*** Input for this task Section Begins ***
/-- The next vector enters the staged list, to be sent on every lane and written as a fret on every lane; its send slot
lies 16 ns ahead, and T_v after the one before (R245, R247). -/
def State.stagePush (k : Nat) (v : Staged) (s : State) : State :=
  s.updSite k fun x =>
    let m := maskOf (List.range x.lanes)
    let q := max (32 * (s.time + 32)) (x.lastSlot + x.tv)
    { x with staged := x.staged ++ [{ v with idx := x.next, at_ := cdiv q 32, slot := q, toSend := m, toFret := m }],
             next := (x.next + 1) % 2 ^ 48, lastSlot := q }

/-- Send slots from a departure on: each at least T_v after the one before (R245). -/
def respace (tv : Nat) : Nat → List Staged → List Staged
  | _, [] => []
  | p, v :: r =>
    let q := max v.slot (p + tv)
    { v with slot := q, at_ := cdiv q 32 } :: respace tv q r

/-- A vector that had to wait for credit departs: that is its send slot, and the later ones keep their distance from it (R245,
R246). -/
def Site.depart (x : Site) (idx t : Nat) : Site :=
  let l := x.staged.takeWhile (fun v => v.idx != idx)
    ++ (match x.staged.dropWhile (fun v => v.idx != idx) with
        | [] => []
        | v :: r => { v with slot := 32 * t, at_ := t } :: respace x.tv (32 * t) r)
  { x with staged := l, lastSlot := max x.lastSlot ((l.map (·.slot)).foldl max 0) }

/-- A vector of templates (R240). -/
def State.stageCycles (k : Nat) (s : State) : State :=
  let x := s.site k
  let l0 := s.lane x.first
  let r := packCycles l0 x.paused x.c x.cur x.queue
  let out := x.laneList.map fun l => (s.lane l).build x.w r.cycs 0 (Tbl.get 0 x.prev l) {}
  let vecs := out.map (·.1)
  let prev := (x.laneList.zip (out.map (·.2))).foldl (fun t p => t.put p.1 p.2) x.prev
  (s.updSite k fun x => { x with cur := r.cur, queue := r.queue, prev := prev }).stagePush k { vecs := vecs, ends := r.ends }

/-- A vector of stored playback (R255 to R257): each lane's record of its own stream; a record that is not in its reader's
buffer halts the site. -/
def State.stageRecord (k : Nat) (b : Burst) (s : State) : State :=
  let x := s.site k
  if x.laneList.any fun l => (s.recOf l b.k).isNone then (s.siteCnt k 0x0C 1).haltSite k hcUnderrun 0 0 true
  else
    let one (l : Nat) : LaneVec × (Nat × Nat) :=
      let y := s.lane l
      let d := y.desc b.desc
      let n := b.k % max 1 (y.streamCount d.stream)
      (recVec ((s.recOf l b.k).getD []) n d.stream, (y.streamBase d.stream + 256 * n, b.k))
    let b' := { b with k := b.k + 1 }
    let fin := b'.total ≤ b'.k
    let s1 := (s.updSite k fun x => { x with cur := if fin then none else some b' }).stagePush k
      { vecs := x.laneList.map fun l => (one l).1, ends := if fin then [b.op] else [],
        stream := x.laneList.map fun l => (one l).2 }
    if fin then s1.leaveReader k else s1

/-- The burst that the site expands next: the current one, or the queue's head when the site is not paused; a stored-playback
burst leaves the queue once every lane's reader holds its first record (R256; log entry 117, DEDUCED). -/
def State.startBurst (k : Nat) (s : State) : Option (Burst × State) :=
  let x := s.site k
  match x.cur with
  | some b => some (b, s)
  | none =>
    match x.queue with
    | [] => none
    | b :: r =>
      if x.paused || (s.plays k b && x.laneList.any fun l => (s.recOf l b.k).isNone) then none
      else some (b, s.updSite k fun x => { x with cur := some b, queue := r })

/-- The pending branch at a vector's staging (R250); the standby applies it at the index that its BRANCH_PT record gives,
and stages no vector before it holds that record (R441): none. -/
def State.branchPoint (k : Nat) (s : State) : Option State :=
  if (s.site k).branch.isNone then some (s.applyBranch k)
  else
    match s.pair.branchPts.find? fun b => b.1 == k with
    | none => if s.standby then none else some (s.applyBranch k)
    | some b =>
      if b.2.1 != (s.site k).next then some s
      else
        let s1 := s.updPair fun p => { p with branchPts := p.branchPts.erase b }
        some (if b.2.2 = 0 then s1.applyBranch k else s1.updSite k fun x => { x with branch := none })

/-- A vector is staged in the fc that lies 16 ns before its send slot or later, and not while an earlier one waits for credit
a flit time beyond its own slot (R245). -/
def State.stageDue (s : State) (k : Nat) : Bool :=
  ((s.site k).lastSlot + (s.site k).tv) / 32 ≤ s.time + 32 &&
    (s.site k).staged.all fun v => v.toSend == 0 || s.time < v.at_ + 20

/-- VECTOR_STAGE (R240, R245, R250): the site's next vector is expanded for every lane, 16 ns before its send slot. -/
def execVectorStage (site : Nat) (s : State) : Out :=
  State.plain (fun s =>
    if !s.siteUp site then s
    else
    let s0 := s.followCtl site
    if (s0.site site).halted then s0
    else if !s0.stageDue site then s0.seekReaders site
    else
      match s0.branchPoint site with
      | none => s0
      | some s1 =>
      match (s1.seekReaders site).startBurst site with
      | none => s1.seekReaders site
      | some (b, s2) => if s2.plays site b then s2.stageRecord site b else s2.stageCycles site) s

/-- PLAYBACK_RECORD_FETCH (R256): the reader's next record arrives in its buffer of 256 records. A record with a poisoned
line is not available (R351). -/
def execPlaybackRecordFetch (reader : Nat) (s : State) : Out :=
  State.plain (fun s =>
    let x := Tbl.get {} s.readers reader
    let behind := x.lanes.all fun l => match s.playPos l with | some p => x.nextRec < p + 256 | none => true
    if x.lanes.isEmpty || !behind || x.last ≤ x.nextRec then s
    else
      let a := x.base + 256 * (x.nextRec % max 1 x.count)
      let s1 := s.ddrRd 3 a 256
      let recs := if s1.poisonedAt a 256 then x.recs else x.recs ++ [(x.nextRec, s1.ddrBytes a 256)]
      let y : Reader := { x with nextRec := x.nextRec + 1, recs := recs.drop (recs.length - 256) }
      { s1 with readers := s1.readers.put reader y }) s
*** Input for this task Section Ends ***
Assignment:
The response should consist of all the entries, reproduced word for word.

Task solution:
/-- The next vector enters the staged list, to be sent on every lane and written as a fret on every lane; its send slot
lies 16 ns ahead, and T_v after the one before (R245, R247). -/
def State.stagePush (k : Nat) (v : Staged) (s : State) : State :=
  s.updSite k fun x =>
    let m := maskOf (List.range x.lanes)
    let q := max (32 * (s.time + 32)) (x.lastSlot + x.tv)
    { x with staged := x.staged ++ [{ v with idx := x.next, at_ := cdiv q 32, slot := q, toSend := m, toFret := m }],
             next := (x.next + 1) % 2 ^ 48, lastSlot := q }

/-- Send slots from a departure on: each at least T_v after the one before (R245). -/
def respace (tv : Nat) : Nat → List Staged → List Staged
  | _, [] => []
  | p, v :: r =>
    let q := max v.slot (p + tv)
    { v with slot := q, at_ := cdiv q 32 } :: respace tv q r

/-- A vector that had to wait for credit departs: that is its send slot, and the later ones keep their distance from it (R245,
R246). -/
def Site.depart (x : Site) (idx t : Nat) : Site :=
  let l := x.staged.takeWhile (fun v => v.idx != idx)
    ++ (match x.staged.dropWhile (fun v => v.idx != idx) with
        | [] => []
        | v :: r => { v with slot := 32 * t, at_ := t } :: respace x.tv (32 * t) r)
  { x with staged := l, lastSlot := max x.lastSlot ((l.map (·.slot)).foldl max 0) }

/-- A vector of templates (R240). -/
def State.stageCycles (k : Nat) (s : State) : State :=
  let x := s.site k
  let l0 := s.lane x.first
  let r := packCycles l0 x.paused x.c x.cur x.queue
  let out := x.laneList.map fun l => (s.lane l).build x.w r.cycs 0 (Tbl.get 0 x.prev l) {}
  let vecs := out.map (·.1)
  let prev := (x.laneList.zip (out.map (·.2))).foldl (fun t p => t.put p.1 p.2) x.prev
  (s.updSite k fun x => { x with cur := r.cur, queue := r.queue, prev := prev }).stagePush k { vecs := vecs, ends := r.ends }

/-- A vector of stored playback (R255 to R257): each lane's record of its own stream; a record that is not in its reader's
buffer halts the site. -/
def State.stageRecord (k : Nat) (b : Burst) (s : State) : State :=
  let x := s.site k
  if x.laneList.any fun l => (s.recOf l b.k).isNone then (s.siteCnt k 0x0C 1).haltSite k hcUnderrun 0 0 true
  else
    let one (l : Nat) : LaneVec × (Nat × Nat) :=
      let y := s.lane l
      let d := y.desc b.desc
      let n := b.k % max 1 (y.streamCount d.stream)
      (recVec ((s.recOf l b.k).getD []) n d.stream, (y.streamBase d.stream + 256 * n, b.k))
    let b' := { b with k := b.k + 1 }
    let fin := b'.total ≤ b'.k
    let s1 := (s.updSite k fun x => { x with cur := if fin then none else some b' }).stagePush k
      { vecs := x.laneList.map fun l => (one l).1, ends := if fin then [b.op] else [],
        stream := x.laneList.map fun l => (one l).2 }
    if fin then s1.leaveReader k else s1

/-- The burst that the site expands next: the current one, or the queue's head when the site is not paused; a stored-playback
burst leaves the queue once every lane's reader holds its first record (R256; log entry 117, DEDUCED). -/
def State.startBurst (k : Nat) (s : State) : Option (Burst × State) :=
  let x := s.site k
  match x.cur with
  | some b => some (b, s)
  | none =>
    match x.queue with
    | [] => none
    | b :: r =>
      if x.paused || (s.plays k b && x.laneList.any fun l => (s.recOf l b.k).isNone) then none
      else some (b, s.updSite k fun x => { x with cur := some b, queue := r })

/-- The pending branch at a vector's staging (R250); the standby applies it at the index that its BRANCH_PT record gives,
and stages no vector before it holds that record (R441): none. -/
def State.branchPoint (k : Nat) (s : State) : Option State :=
  if (s.site k).branch.isNone then some (s.applyBranch k)
  else
    match s.pair.branchPts.find? fun b => b.1 == k with
    | none => if s.standby then none else some (s.applyBranch k)
    | some b =>
      if b.2.1 != (s.site k).next then some s
      else
        let s1 := s.updPair fun p => { p with branchPts := p.branchPts.erase b }
        some (if b.2.2 = 0 then s1.applyBranch k else s1.updSite k fun x => { x with branch := none })

/-- A vector is staged in the fc that lies 16 ns before its send slot or later, and not while an earlier one waits for credit
a flit time beyond its own slot (R245). -/
def State.stageDue (s : State) (k : Nat) : Bool :=
  ((s.site k).lastSlot + (s.site k).tv) / 32 ≤ s.time + 32 &&
    (s.site k).staged.all fun v => v.toSend == 0 || s.time < v.at_ + 20

/-- VECTOR_STAGE (R240, R245, R250): the site's next vector is expanded for every lane, 16 ns before its send slot. -/
def execVectorStage (site : Nat) (s : State) : Out :=
  State.plain (fun s =>
    if !s.siteUp site then s
    else
    let s0 := s.followCtl site
    if (s0.site site).halted then s0
    else if !s0.stageDue site then s0.seekReaders site
    else
      match s0.branchPoint site with
      | none => s0
      | some s1 =>
      match (s1.seekReaders site).startBurst site with
      | none => s1.seekReaders site
      | some (b, s2) => if s2.plays site b then s2.stageRecord site b else s2.stageCycles site) s

/-- PLAYBACK_RECORD_FETCH (R256): the reader's next record arrives in its buffer of 256 records. A record with a poisoned
line is not available (R351). -/
def execPlaybackRecordFetch (reader : Nat) (s : State) : Out :=
  State.plain (fun s =>
    let x := Tbl.get {} s.readers reader
    let behind := x.lanes.all fun l => match s.playPos l with | some p => x.nextRec < p + 256 | none => true
    if x.lanes.isEmpty || !behind || x.last ≤ x.nextRec then s
    else
      let a := x.base + 256 * (x.nextRec % max 1 x.count)
      let s1 := s.ddrRd 3 a 256
      let recs := if s1.poisonedAt a 256 then x.recs else x.recs ++ [(x.nextRec, s1.ddrBytes a 256)]
      let y : Reader := { x with nextRec := x.nextRec + 1, recs := recs.drop (recs.length - 256) }
      { s1 with readers := s1.readers.put reader y }) s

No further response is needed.